Scan the lines below for the string "sBolt" and copy every one that has it.

[[ Records provided, beginning ]]

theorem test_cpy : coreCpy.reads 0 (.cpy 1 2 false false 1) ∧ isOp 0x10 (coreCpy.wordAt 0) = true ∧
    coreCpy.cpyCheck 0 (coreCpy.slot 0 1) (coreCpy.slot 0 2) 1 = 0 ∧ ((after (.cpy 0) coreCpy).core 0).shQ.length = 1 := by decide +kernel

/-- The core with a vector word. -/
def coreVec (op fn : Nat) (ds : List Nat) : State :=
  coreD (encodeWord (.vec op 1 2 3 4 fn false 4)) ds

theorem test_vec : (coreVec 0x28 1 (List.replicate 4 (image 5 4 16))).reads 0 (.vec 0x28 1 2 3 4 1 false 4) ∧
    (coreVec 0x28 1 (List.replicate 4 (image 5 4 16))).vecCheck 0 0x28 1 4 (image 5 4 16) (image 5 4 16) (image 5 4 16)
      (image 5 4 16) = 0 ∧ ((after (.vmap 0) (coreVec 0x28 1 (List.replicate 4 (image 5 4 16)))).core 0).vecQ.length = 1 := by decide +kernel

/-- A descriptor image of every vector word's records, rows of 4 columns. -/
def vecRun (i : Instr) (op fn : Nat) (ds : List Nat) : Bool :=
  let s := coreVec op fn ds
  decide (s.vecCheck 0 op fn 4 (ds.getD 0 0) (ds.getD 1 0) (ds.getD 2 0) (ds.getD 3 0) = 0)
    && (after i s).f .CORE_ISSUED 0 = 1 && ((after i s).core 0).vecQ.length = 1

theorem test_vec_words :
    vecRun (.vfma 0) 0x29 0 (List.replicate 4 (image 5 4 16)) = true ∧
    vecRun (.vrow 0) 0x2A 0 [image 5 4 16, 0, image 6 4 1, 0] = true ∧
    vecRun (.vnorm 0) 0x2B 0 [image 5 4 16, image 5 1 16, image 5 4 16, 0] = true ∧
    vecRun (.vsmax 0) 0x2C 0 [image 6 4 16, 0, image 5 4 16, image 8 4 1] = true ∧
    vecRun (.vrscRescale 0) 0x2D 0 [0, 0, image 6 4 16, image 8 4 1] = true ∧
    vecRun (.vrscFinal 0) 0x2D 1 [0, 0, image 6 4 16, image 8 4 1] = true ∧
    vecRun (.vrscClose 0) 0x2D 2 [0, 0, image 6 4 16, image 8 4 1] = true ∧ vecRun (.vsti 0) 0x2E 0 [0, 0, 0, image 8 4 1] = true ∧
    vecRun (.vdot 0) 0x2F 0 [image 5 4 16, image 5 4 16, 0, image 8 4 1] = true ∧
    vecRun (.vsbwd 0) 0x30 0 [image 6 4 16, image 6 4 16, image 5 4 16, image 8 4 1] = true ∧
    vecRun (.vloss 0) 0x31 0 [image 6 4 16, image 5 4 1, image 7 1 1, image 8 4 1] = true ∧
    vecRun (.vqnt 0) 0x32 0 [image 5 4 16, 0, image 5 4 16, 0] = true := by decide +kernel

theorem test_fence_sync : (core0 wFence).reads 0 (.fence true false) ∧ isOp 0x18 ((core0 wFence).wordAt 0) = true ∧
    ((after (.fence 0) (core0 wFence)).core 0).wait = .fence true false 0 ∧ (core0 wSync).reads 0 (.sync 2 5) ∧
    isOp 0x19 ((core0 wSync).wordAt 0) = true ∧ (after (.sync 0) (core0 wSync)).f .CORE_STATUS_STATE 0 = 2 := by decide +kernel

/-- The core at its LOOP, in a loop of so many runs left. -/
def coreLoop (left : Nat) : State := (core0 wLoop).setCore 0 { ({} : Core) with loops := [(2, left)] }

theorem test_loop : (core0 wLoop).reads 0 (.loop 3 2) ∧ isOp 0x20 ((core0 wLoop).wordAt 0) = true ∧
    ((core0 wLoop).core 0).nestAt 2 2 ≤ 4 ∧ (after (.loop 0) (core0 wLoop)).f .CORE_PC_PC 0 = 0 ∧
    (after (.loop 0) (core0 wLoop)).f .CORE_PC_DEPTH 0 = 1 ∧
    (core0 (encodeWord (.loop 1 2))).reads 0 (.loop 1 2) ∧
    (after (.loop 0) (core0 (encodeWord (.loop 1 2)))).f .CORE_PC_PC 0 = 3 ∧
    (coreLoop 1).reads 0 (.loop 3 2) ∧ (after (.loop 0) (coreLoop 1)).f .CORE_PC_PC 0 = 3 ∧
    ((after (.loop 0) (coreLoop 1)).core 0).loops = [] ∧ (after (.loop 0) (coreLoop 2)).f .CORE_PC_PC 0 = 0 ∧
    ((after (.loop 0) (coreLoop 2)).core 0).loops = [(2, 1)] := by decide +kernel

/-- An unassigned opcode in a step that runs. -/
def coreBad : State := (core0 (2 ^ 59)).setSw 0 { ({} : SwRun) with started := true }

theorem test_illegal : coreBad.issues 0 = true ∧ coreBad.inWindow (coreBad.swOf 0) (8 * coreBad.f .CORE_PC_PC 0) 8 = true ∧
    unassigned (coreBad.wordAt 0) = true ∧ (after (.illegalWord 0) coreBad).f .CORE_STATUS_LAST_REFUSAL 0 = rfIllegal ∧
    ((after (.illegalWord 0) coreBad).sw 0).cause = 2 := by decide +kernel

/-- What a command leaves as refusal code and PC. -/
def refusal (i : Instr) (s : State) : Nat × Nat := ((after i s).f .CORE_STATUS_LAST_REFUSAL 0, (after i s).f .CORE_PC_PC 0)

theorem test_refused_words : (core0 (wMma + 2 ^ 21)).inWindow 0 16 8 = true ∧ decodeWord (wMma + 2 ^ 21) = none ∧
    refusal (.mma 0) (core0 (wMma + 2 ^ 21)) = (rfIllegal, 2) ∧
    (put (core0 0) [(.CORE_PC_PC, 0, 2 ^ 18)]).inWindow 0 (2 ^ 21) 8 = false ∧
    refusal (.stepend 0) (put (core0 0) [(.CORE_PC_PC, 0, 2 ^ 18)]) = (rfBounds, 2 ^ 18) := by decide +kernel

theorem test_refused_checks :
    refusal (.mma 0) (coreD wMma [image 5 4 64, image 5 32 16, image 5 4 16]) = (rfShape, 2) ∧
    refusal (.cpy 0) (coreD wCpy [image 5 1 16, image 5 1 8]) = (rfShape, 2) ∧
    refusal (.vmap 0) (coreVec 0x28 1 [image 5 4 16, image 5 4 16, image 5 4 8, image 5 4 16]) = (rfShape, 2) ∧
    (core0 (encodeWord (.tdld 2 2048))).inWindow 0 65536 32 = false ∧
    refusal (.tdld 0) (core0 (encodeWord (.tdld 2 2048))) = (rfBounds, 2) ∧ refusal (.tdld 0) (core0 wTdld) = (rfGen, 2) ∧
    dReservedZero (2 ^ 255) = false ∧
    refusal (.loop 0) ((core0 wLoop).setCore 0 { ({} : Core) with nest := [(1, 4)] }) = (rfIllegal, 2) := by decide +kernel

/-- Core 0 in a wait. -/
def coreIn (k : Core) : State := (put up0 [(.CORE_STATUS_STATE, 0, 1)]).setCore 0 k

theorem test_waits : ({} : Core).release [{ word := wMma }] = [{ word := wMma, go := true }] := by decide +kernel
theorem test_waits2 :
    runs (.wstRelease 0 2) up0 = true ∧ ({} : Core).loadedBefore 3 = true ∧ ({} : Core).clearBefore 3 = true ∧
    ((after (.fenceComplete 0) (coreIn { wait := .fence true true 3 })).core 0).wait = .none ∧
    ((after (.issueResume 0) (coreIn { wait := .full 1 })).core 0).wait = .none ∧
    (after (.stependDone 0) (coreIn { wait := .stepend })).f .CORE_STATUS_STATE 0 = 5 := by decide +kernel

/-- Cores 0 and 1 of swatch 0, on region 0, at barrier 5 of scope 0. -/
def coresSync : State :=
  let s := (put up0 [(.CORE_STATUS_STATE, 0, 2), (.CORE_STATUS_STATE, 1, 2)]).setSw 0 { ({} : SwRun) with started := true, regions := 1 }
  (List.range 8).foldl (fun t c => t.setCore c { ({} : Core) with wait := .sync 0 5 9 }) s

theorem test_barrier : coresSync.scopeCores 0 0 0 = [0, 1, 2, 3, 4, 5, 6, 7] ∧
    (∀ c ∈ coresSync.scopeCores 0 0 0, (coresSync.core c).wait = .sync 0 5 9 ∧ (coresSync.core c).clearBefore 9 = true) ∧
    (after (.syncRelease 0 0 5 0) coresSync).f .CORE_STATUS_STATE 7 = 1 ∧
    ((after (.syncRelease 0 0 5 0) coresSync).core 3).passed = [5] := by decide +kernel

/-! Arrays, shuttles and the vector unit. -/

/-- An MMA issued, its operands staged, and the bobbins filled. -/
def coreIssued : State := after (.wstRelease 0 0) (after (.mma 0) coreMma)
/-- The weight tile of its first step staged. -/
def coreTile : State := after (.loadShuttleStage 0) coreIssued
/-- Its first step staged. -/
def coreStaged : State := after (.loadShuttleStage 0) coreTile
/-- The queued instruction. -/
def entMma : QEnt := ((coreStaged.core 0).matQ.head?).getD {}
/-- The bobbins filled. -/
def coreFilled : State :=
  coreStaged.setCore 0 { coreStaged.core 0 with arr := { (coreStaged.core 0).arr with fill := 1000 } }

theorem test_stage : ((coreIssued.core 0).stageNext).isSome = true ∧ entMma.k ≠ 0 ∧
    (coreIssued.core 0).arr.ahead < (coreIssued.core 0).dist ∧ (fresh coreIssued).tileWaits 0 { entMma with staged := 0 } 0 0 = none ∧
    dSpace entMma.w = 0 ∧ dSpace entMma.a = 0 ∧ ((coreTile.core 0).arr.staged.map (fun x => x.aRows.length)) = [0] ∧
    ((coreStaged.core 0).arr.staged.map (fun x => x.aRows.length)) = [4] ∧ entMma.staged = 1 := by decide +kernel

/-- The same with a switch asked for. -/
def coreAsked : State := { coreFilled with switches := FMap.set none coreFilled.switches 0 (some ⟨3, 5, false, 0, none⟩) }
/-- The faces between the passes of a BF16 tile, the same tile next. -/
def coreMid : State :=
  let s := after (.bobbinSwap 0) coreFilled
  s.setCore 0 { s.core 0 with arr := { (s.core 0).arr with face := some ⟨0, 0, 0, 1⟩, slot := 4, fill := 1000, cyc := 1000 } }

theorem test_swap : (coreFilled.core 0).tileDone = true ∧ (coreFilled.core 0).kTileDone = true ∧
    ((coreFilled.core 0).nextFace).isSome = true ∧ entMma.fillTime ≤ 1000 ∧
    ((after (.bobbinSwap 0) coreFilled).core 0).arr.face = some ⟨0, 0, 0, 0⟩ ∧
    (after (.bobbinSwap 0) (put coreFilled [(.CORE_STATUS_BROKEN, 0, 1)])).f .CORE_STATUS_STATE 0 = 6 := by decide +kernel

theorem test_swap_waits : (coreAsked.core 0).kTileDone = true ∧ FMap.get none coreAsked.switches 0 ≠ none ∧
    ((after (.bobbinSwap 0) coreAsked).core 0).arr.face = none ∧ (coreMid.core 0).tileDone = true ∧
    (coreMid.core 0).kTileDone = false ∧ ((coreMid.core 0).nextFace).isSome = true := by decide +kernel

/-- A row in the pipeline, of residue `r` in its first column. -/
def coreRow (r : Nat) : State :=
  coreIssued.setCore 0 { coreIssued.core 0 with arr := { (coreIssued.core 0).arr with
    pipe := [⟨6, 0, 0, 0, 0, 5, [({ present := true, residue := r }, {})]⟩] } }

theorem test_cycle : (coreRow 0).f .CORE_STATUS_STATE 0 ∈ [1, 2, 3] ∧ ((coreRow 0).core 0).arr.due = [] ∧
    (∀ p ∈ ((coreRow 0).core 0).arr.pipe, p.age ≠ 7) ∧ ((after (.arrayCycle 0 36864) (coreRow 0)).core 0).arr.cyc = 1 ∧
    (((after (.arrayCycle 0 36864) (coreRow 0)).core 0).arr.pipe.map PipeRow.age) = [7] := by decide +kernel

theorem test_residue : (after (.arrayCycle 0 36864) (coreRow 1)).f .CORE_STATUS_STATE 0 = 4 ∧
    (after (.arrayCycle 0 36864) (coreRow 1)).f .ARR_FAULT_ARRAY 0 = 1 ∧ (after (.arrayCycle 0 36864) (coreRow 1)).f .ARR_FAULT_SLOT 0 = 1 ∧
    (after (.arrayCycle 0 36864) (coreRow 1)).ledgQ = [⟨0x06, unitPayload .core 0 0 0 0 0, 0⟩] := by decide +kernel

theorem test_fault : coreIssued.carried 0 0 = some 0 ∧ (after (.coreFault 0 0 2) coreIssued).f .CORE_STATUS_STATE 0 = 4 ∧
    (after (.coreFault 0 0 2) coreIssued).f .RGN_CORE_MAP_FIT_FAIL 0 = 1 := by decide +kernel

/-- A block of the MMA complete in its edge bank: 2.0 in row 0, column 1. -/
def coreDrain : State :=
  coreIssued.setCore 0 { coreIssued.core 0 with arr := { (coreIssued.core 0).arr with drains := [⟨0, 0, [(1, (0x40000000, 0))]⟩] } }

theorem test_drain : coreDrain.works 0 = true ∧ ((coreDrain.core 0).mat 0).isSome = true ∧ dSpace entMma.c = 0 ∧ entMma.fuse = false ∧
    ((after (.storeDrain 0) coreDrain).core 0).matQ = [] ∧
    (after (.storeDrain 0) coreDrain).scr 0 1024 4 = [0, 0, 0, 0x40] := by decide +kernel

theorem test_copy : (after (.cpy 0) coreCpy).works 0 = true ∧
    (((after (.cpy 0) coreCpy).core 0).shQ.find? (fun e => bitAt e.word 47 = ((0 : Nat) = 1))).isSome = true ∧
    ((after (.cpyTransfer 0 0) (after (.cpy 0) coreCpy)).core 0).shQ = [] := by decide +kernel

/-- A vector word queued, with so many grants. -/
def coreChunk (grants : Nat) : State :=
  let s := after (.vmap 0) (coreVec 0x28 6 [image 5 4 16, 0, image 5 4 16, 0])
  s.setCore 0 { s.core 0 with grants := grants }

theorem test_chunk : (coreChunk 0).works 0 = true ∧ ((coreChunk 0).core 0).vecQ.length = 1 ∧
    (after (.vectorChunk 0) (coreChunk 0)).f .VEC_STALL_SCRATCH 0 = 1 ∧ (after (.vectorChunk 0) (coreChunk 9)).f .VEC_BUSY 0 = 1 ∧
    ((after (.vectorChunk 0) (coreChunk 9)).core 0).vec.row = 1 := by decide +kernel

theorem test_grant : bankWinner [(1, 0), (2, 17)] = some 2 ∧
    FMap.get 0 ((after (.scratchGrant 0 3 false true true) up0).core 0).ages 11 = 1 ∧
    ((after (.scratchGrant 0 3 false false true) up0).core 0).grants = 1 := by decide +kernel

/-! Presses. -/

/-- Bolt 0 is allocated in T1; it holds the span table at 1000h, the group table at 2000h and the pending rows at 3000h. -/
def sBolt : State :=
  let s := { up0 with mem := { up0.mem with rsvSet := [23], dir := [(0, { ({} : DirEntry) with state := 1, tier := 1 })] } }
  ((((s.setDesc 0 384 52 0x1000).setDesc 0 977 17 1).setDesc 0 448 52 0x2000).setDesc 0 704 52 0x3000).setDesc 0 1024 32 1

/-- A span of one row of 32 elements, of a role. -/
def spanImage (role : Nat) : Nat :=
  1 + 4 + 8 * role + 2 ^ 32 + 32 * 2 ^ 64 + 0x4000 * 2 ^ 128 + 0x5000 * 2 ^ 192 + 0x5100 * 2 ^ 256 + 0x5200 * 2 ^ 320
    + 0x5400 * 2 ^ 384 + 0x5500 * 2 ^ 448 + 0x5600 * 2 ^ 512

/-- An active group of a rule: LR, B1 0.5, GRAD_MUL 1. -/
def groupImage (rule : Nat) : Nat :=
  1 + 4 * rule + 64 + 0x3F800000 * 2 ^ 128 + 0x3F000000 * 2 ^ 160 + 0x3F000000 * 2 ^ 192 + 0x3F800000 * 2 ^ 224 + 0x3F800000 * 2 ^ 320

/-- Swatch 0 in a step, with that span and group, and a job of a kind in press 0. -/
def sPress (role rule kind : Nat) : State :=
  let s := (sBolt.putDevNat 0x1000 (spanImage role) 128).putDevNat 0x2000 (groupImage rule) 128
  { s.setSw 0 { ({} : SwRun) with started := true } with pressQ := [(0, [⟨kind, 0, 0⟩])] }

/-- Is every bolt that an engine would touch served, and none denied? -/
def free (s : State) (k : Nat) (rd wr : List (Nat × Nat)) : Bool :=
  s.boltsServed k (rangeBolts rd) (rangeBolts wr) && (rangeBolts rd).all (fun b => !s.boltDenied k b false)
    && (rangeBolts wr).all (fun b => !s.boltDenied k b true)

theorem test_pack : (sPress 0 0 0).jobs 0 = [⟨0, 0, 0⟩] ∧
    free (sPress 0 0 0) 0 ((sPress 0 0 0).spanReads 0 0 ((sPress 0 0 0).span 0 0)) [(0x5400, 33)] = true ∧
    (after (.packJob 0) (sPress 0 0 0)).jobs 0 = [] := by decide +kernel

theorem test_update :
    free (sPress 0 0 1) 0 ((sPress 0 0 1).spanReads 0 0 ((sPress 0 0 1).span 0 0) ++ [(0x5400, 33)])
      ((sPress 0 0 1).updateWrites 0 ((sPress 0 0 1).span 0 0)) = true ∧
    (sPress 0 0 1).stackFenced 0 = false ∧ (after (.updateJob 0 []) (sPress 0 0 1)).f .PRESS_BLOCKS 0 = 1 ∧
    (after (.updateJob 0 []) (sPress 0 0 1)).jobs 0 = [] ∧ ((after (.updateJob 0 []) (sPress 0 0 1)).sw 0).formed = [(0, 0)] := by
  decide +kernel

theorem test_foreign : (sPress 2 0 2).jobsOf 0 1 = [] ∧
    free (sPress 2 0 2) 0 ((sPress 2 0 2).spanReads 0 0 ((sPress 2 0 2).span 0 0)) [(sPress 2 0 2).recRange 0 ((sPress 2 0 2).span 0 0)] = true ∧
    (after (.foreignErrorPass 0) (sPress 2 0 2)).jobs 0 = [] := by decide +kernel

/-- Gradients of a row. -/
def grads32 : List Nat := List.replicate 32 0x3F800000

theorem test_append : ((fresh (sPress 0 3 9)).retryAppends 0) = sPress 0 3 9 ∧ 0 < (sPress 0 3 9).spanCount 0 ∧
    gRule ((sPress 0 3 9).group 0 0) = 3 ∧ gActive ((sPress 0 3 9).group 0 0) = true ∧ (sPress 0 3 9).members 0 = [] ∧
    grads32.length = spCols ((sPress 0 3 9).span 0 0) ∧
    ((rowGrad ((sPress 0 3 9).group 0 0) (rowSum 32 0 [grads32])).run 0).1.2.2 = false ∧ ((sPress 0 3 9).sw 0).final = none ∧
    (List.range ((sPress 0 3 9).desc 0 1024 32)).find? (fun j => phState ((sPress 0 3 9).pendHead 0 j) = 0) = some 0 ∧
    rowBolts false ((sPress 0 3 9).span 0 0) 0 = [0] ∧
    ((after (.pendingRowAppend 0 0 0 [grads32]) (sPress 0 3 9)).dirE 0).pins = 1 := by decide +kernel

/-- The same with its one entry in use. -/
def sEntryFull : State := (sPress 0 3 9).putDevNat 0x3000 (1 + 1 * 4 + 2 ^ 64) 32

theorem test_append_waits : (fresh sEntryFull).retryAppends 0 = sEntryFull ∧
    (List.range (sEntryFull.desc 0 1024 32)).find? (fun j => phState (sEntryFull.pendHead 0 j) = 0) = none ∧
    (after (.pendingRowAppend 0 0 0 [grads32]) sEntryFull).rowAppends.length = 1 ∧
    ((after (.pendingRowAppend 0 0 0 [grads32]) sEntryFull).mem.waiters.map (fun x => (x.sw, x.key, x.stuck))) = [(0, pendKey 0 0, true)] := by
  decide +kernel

[[ Records provided, end ]]

=== Task response ===
def sBolt : State :=
  let s := (sBolt.putDevNat 0x1000 (spanImage role) 128).putDevNat 0x2000 (groupImage rule) 128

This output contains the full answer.